Where a line in the listing below contains the word "stxZpy", copy that line.

### DATA FOR THIS EXERCISE

------

-- ==== Sys2Proof/Decode.lean ====
section
/-! DEFINITION. The opcode_dispatch_table (30_encoding.md R60 to R71), the decoder built on it, and the encoder. The tables
are constants: no instruction, register or mode changes how a byte decodes (R70, R71). -/

namespace Sys2Proof

/-- A cell of a dispatch table: the instruction it names, given the operand its bytes hold (R62, R66). -/
inductive Cell where
  /-- No operand byte. -/
  | noOperand (i : Instr)
  /-- One operand byte. -/
  | byteOperand (f : Byte → Instr)
  /-- Two operand bytes, a little-endian word. -/
  | wordOperand (f : Addr → Instr)

/-- How many operand bytes a cell's instruction has (R60). -/
def Cell.operandLength : Cell → Nat
  | .noOperand _ => 0
  | .byteOperand _ => 1
  | .wordOperand _ => 2

/-- `group = op[7:5]` (R61). -/
def opGroup (op : Byte) : Fin 8 := (op.extractLsb' 5 3).toFin

/-- `sel = op[4:2]` (R61). -/
def opSel (op : Byte) : Fin 8 := (op.extractLsb' 2 3).toFin

/-- `cat = op[1:0]` (R61). -/
def opCat (op : Byte) : Fin 4 := (op.extractLsb' 0 2).toFin

/-- A dispatch table: a row per group, a column per selector. -/
abbrev DispatchTable := Vector (Vector Cell 8) 8

/-- Category `00` (R65). An unsupported cell holds its byte's unimplemented instruction (R68). -/
def category00 : DispatchTable := #v[
  #v[.noOperand .brk, .noOperand .unimpl04, .noOperand .php, .noOperand .unimpl0C, .byteOperand .bpl,
    .noOperand .unimpl14, .noOperand .clc, .noOperand .unimpl1C],
  #v[.wordOperand .jsr, .byteOperand .bitZp, .noOperand .plp, .wordOperand .bitAbs, .byteOperand .bmi,
    .noOperand .unimpl34, .noOperand .sec, .noOperand .unimpl3C],
  #v[.noOperand .rti, .noOperand .unimpl44, .noOperand .pha, .wordOperand .jmpAbs, .byteOperand .bvc,
    .noOperand .unimpl54, .noOperand .cli, .noOperand .unimpl5C],
  #v[.noOperand .rts, .noOperand .unimpl64, .noOperand .pla, .wordOperand .jmpInd, .byteOperand .bvs,
    .noOperand .unimpl74, .noOperand .sei, .noOperand .unimpl7C],
  #v[.noOperand .unimpl80, .byteOperand .styZp, .noOperand .dey, .wordOperand .styAbs, .byteOperand .bcc,
    .byteOperand .styZpx, .noOperand .tya, .noOperand .unimpl9C],
  #v[.byteOperand .ldyImm, .byteOperand .ldyZp, .noOperand .tay, .wordOperand .ldyAbs, .byteOperand .bcs,
    .byteOperand .ldyZpx, .noOperand .clv, .wordOperand .ldyAbx],
  #v[.byteOperand .cpyImm, .byteOperand .cpyZp, .noOperand .iny, .wordOperand .cpyAbs, .byteOperand .bne,
    .noOperand .unimplD4, .noOperand .cld, .noOperand .unimplDC],
  #v[.byteOperand .cpxImm, .byteOperand .cpxZp, .noOperand .inx, .wordOperand .cpxAbs, .byteOperand .beq,
    .noOperand .unimplF4, .noOperand .sed, .noOperand .unimplFC]]

/-- Category `01` (R63); every cell is defined. -/
def category01 : DispatchTable := #v[
  #v[.byteOperand .oraInx, .byteOperand .oraZp, .byteOperand .oraImm, .wordOperand .oraAbs, .byteOperand .oraIny,
    .byteOperand .oraZpx, .wordOperand .oraAby, .wordOperand .oraAbx],
  #v[.byteOperand .andInx, .byteOperand .andZp, .byteOperand .andImm, .wordOperand .andAbs, .byteOperand .andIny,
    .byteOperand .andZpx, .wordOperand .andAby, .wordOperand .andAbx],
  #v[.byteOperand .eorInx, .byteOperand .eorZp, .byteOperand .eorImm, .wordOperand .eorAbs, .byteOperand .eorIny,
    .byteOperand .eorZpx, .wordOperand .eorAby, .wordOperand .eorAbx],
  #v[.byteOperand .adcInx, .byteOperand .adcZp, .byteOperand .adcImm, .wordOperand .adcAbs, .byteOperand .adcIny,
    .byteOperand .adcZpx, .wordOperand .adcAby, .wordOperand .adcAbx],
  #v[.byteOperand .staInx, .byteOperand .staZp, .byteOperand .staImm, .wordOperand .staAbs, .byteOperand .staIny,
    .byteOperand .staZpx, .wordOperand .staAby, .wordOperand .staAbx],
  #v[.byteOperand .ldaInx, .byteOperand .ldaZp, .byteOperand .ldaImm, .wordOperand .ldaAbs, .byteOperand .ldaIny,
    .byteOperand .ldaZpx, .wordOperand .ldaAby, .wordOperand .ldaAbx],
  #v[.byteOperand .cmpInx, .byteOperand .cmpZp, .byteOperand .cmpImm, .wordOperand .cmpAbs, .byteOperand .cmpIny,
    .byteOperand .cmpZpx, .wordOperand .cmpAby, .wordOperand .cmpAbx],
  #v[.byteOperand .sbcInx, .byteOperand .sbcZp, .byteOperand .sbcImm, .wordOperand .sbcAbs, .byteOperand .sbcIny,
    .byteOperand .sbcZpx, .wordOperand .sbcAby, .wordOperand .sbcAbx]]

/-- Category `10` (R64). -/
def category10 : DispatchTable := #v[
  #v[.noOperand .unimpl02, .byteOperand .aslZp, .noOperand .aslAcc, .wordOperand .aslAbs, .noOperand .unimpl12,
    .byteOperand .aslZpx, .noOperand .unimpl1A, .wordOperand .aslAbx],
  #v[.noOperand .unimpl22, .byteOperand .rolZp, .noOperand .rolAcc, .wordOperand .rolAbs, .noOperand .unimpl32,
    .byteOperand .rolZpx, .noOperand .unimpl3A, .wordOperand .rolAbx],
  #v[.noOperand .unimpl42, .byteOperand .lsrZp, .noOperand .lsrAcc, .wordOperand .lsrAbs, .noOperand .unimpl52,
    .byteOperand .lsrZpx, .noOperand .unimpl5A, .wordOperand .lsrAbx],
  #v[.noOperand .unimpl62, .byteOperand .rorZp, .noOperand .rorAcc, .wordOperand .rorAbs, .noOperand .unimpl72,
    .byteOperand .rorZpx, .noOperand .unimpl7A, .wordOperand .rorAbx],
  #v[.noOperand .unimpl82, .byteOperand .stxZp, .noOperand .txa, .wordOperand .stxAbs, .noOperand .unimpl92,
    .byteOperand .stxZpy, .noOperand .txs, .noOperand .unimpl9E],
  #v[.byteOperand .ldxImm, .byteOperand .ldxZp, .noOperand .tax, .wordOperand .ldxAbs, .noOperand .unimplB2,
    .byteOperand .ldxZpy, .noOperand .tsx, .wordOperand .ldxAby],
  #v[.noOperand .unimplC2, .byteOperand .decZp, .noOperand .dex, .wordOperand .decAbs, .noOperand .unimplD2,
    .byteOperand .decZpx, .noOperand .unimplDA, .wordOperand .decAbx],
  #v[.noOperand .unimplE2, .byteOperand .incZp, .noOperand .nop, .wordOperand .incAbs, .noOperand .unimplF2,
    .byteOperand .incZpx, .noOperand .unimplFA, .wordOperand .incAbx]]

/-- Category `11` is not defined: all 64 bytes are unimplemented (R62, R68). -/
def category11 : DispatchTable := #v[
  #v[.noOperand .unimpl03, .noOperand .unimpl07, .noOperand .unimpl0B, .noOperand .unimpl0F, .noOperand .unimpl13,
    .noOperand .unimpl17, .noOperand .unimpl1B, .noOperand .unimpl1F],
  #v[.noOperand .unimpl23, .noOperand .unimpl27, .noOperand .unimpl2B, .noOperand .unimpl2F, .noOperand .unimpl33,
    .noOperand .unimpl37, .noOperand .unimpl3B, .noOperand .unimpl3F],
  #v[.noOperand .unimpl43, .noOperand .unimpl47, .noOperand .unimpl4B, .noOperand .unimpl4F, .noOperand .unimpl53,
    .noOperand .unimpl57, .noOperand .unimpl5B, .noOperand .unimpl5F],
  #v[.noOperand .unimpl63, .noOperand .unimpl67, .noOperand .unimpl6B, .noOperand .unimpl6F, .noOperand .unimpl73,
    .noOperand .unimpl77, .noOperand .unimpl7B, .noOperand .unimpl7F],
  #v[.noOperand .unimpl83, .noOperand .unimpl87, .noOperand .unimpl8B, .noOperand .unimpl8F, .noOperand .unimpl93,
    .noOperand .unimpl97, .noOperand .unimpl9B, .noOperand .unimpl9F],
  #v[.noOperand .unimplA3, .noOperand .unimplA7, .noOperand .unimplAB, .noOperand .unimplAF, .noOperand .unimplB3,
    .noOperand .unimplB7, .noOperand .unimplBB, .noOperand .unimplBF],
  #v[.noOperand .unimplC3, .noOperand .unimplC7, .noOperand .unimplCB, .noOperand .unimplCF, .noOperand .unimplD3,
    .noOperand .unimplD7, .noOperand .unimplDB, .noOperand .unimplDF],
  #v[.noOperand .unimplE3, .noOperand .unimplE7, .noOperand .unimplEB, .noOperand .unimplEF, .noOperand .unimplF3,
    .noOperand .unimplF7, .noOperand .unimplFB, .noOperand .unimplFF]]

/-- The three tables and the undefined category, by `cat` (R62). -/
def dispatchTables : Vector DispatchTable 4 := #v[category00, category01, category10, category11]

/-- `table[op[1:0]][op[7:5]][op[4:2]]` (R224, R62). -/
def cellOf (op : Byte) : Cell := ((dispatchTables.get (opCat op)).get (opGroup op)).get (opSel op)

/-- Why a list of bytes is no instruction. Every opcode byte has a cell (R71), so only missing bytes are left. -/
inductive DecodeError where
  /-- There is no opcode byte. -/
  | missingOpcode
  /-- The bytes end before the instruction's operand does. -/
  | missingOperand
  deriving DecidableEq, Repr

/-- The instruction at the head of a list of bytes, and the bytes after it: the opcode byte alone decides the operation,
the mode and the length (R60, R71); a one-byte operand is the byte after the opcode, a two-byte operand is a word whose
low byte comes first (R66). -/
def decode : List Byte → Except DecodeError (Instr × List Byte)
  | [] => .error .missingOpcode
  | op :: rest =>
    match cellOf op, rest with
    | .noOperand i, rest => .ok (i, rest)
    | .byteOperand f, b :: rest => .ok (f b, rest)
    | .wordOperand f, lo :: hi :: rest => .ok (f (word16 hi lo), rest)
    | .byteOperand _, [] => .error .missingOperand
    | .wordOperand _, [] => .error .missingOperand
    | .wordOperand _, [_] => .error .missingOperand

/-- The opcode byte of each instruction, from the cells of R63, R64, R65 and the list of R68. -/
def Instr.opcode : Instr → Byte
  | .oraInx _ => 0x01 | .oraZp _ => 0x05 | .oraImm _ => 0x09 | .oraAbs _ => 0x0D | .oraIny _ => 0x11
  | .oraZpx _ => 0x15 | .oraAby _ => 0x19 | .oraAbx _ => 0x1D | .andInx _ => 0x21 | .andZp _ => 0x25
  | .andImm _ => 0x29 | .andAbs _ => 0x2D | .andIny _ => 0x31 | .andZpx _ => 0x35 | .andAby _ => 0x39
  | .andAbx _ => 0x3D | .eorInx _ => 0x41 | .eorZp _ => 0x45 | .eorImm _ => 0x49 | .eorAbs _ => 0x4D
  | .eorIny _ => 0x51 | .eorZpx _ => 0x55 | .eorAby _ => 0x59 | .eorAbx _ => 0x5D | .adcInx _ => 0x61
  | .adcZp _ => 0x65 | .adcImm _ => 0x69 | .adcAbs _ => 0x6D | .adcIny _ => 0x71 | .adcZpx _ => 0x75
  | .adcAby _ => 0x79 | .adcAbx _ => 0x7D | .staInx _ => 0x81 | .staZp _ => 0x85 | .staImm _ => 0x89
  | .staAbs _ => 0x8D | .staIny _ => 0x91 | .staZpx _ => 0x95 | .staAby _ => 0x99 | .staAbx _ => 0x9D
  | .ldaInx _ => 0xA1 | .ldaZp _ => 0xA5 | .ldaImm _ => 0xA9 | .ldaAbs _ => 0xAD | .ldaIny _ => 0xB1
  | .ldaZpx _ => 0xB5 | .ldaAby _ => 0xB9 | .ldaAbx _ => 0xBD | .cmpInx _ => 0xC1 | .cmpZp _ => 0xC5
  | .cmpImm _ => 0xC9 | .cmpAbs _ => 0xCD | .cmpIny _ => 0xD1 | .cmpZpx _ => 0xD5 | .cmpAby _ => 0xD9
  | .cmpAbx _ => 0xDD | .sbcInx _ => 0xE1 | .sbcZp _ => 0xE5 | .sbcImm _ => 0xE9 | .sbcAbs _ => 0xED
  | .sbcIny _ => 0xF1 | .sbcZpx _ => 0xF5 | .sbcAby _ => 0xF9 | .sbcAbx _ => 0xFD
  | .unimpl02 => 0x02 | .aslZp _ => 0x06 | .aslAcc => 0x0A | .aslAbs _ => 0x0E | .unimpl12 => 0x12
  | .aslZpx _ => 0x16 | .unimpl1A => 0x1A | .aslAbx _ => 0x1E | .unimpl22 => 0x22 | .rolZp _ => 0x26
  | .rolAcc => 0x2A | .rolAbs _ => 0x2E | .unimpl32 => 0x32 | .rolZpx _ => 0x36 | .unimpl3A => 0x3A
  | .rolAbx _ => 0x3E | .unimpl42 => 0x42 | .lsrZp _ => 0x46 | .lsrAcc => 0x4A | .lsrAbs _ => 0x4E
  | .unimpl52 => 0x52 | .lsrZpx _ => 0x56 | .unimpl5A => 0x5A | .lsrAbx _ => 0x5E | .unimpl62 => 0x62
  | .rorZp _ => 0x66 | .rorAcc => 0x6A | .rorAbs _ => 0x6E | .unimpl72 => 0x72 | .rorZpx _ => 0x76
  | .unimpl7A => 0x7A | .rorAbx _ => 0x7E | .unimpl82 => 0x82 | .stxZp _ => 0x86 | .txa => 0x8A | .stxAbs _ => 0x8E
  | .unimpl92 => 0x92 | .stxZpy _ => 0x96 | .txs => 0x9A | .unimpl9E => 0x9E | .ldxImm _ => 0xA2 | .ldxZp _ => 0xA6
  | .tax => 0xAA | .ldxAbs _ => 0xAE | .unimplB2 => 0xB2 | .ldxZpy _ => 0xB6 | .tsx => 0xBA | .ldxAby _ => 0xBE
  | .unimplC2 => 0xC2 | .decZp _ => 0xC6 | .dex => 0xCA | .decAbs _ => 0xCE | .unimplD2 => 0xD2 | .decZpx _ => 0xD6
  | .unimplDA => 0xDA | .decAbx _ => 0xDE | .unimplE2 => 0xE2 | .incZp _ => 0xE6 | .nop => 0xEA | .incAbs _ => 0xEE
  | .unimplF2 => 0xF2 | .incZpx _ => 0xF6 | .unimplFA => 0xFA | .incAbx _ => 0xFE
  | .brk => 0x00 | .unimpl04 => 0x04 | .php => 0x08 | .unimpl0C => 0x0C | .bpl _ => 0x10 | .unimpl14 => 0x14
  | .clc => 0x18 | .unimpl1C => 0x1C | .jsr _ => 0x20 | .bitZp _ => 0x24 | .plp => 0x28 | .bitAbs _ => 0x2C
  | .bmi _ => 0x30 | .unimpl34 => 0x34 | .sec => 0x38 | .unimpl3C => 0x3C | .rti => 0x40 | .unimpl44 => 0x44
  | .pha => 0x48 | .jmpAbs _ => 0x4C | .bvc _ => 0x50 | .unimpl54 => 0x54 | .cli => 0x58 | .unimpl5C => 0x5C
  | .rts => 0x60 | .unimpl64 => 0x64 | .pla => 0x68 | .jmpInd _ => 0x6C | .bvs _ => 0x70 | .unimpl74 => 0x74
  | .sei => 0x78 | .unimpl7C => 0x7C | .unimpl80 => 0x80 | .styZp _ => 0x84 | .dey => 0x88 | .styAbs _ => 0x8C
  | .bcc _ => 0x90 | .styZpx _ => 0x94 | .tya => 0x98 | .unimpl9C => 0x9C | .ldyImm _ => 0xA0 | .ldyZp _ => 0xA4
  | .tay => 0xA8 | .ldyAbs _ => 0xAC | .bcs _ => 0xB0 | .ldyZpx _ => 0xB4 | .clv => 0xB8 | .ldyAbx _ => 0xBC
  | .cpyImm _ => 0xC0 | .cpyZp _ => 0xC4 | .iny => 0xC8 | .cpyAbs _ => 0xCC | .bne _ => 0xD0 | .unimplD4 => 0xD4
  | .cld => 0xD8 | .unimplDC => 0xDC | .cpxImm _ => 0xE0 | .cpxZp _ => 0xE4 | .inx => 0xE8 | .cpxAbs _ => 0xEC
  | .beq _ => 0xF0 | .unimplF4 => 0xF4 | .sed => 0xF8 | .unimplFC => 0xFC
  | .unimpl03 => 0x03 | .unimpl07 => 0x07 | .unimpl0B => 0x0B | .unimpl0F => 0x0F | .unimpl13 => 0x13
  | .unimpl17 => 0x17 | .unimpl1B => 0x1B | .unimpl1F => 0x1F | .unimpl23 => 0x23 | .unimpl27 => 0x27
  | .unimpl2B => 0x2B | .unimpl2F => 0x2F | .unimpl33 => 0x33 | .unimpl37 => 0x37 | .unimpl3B => 0x3B
  | .unimpl3F => 0x3F | .unimpl43 => 0x43 | .unimpl47 => 0x47 | .unimpl4B => 0x4B | .unimpl4F => 0x4F
  | .unimpl53 => 0x53 | .unimpl57 => 0x57 | .unimpl5B => 0x5B | .unimpl5F => 0x5F | .unimpl63 => 0x63
  | .unimpl67 => 0x67 | .unimpl6B => 0x6B | .unimpl6F => 0x6F | .unimpl73 => 0x73 | .unimpl77 => 0x77
  | .unimpl7B => 0x7B | .unimpl7F => 0x7F | .unimpl83 => 0x83 | .unimpl87 => 0x87 | .unimpl8B => 0x8B
  | .unimpl8F => 0x8F | .unimpl93 => 0x93 | .unimpl97 => 0x97 | .unimpl9B => 0x9B | .unimpl9F => 0x9F
  | .unimplA3 => 0xA3 | .unimplA7 => 0xA7 | .unimplAB => 0xAB | .unimplAF => 0xAF | .unimplB3 => 0xB3
  | .unimplB7 => 0xB7 | .unimplBB => 0xBB | .unimplBF => 0xBF | .unimplC3 => 0xC3 | .unimplC7 => 0xC7
  | .unimplCB => 0xCB | .unimplCF => 0xCF | .unimplD3 => 0xD3 | .unimplD7 => 0xD7 | .unimplDB => 0xDB
  | .unimplDF => 0xDF | .unimplE3 => 0xE3 | .unimplE7 => 0xE7 | .unimplEB => 0xEB | .unimplEF => 0xEF
  | .unimplF3 => 0xF3 | .unimplF7 => 0xF7 | .unimplFB => 0xFB | .unimplFF => 0xFF

/-- The operand bytes at ascending addresses (R66, R67): a word's low byte first. -/
def Payload.bytes : Payload → List Byte
  | .none => []
  | .byte b => [b]
  | .word w => [loByte w, hiByte w]

/-- The bytes of an instruction at ascending addresses (R60, R66). -/
def encode (i : Instr) : List Byte := i.opcode :: i.payload.bytes

/-- Byte `k` of a number whose bit 0 is the least significant bit of the first byte. -/
def byteOfNat (w k : Nat) : Byte := BitVec.ofNat 8 (w >>> (8 * k))

/-- The three bytes (the longest instruction, R60) of an instruction word of `nbits` bits, every bit above them zero. -/
def tableWordBytes (nbits w : Nat) : List Byte :=
  let v := w % 2 ^ nbits
  [byteOfNat v 0, byteOfNat v 1, byteOfNat v 2]

/-- The instruction the decoder reads from a word of spec/opcode_table.json. -/
def decodeTableWord (nbits w : Nat) : Option Instr :=
  match decode (tableWordBytes nbits w) with
  | .ok (i, _) => some i
  | .error _ => none

end Sys2Proof
end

------

### ANSWER TO THIS TASK
    .byteOperand .stxZpy, .noOperand .txs, .noOperand .unimpl9E],
  | .unimpl92 => 0x92 | .stxZpy _ => 0x96 | .txs => 0x9A | .unimpl9E => 0x9E | .ldxImm _ => 0xA2 | .ldxZp _ => 0xA6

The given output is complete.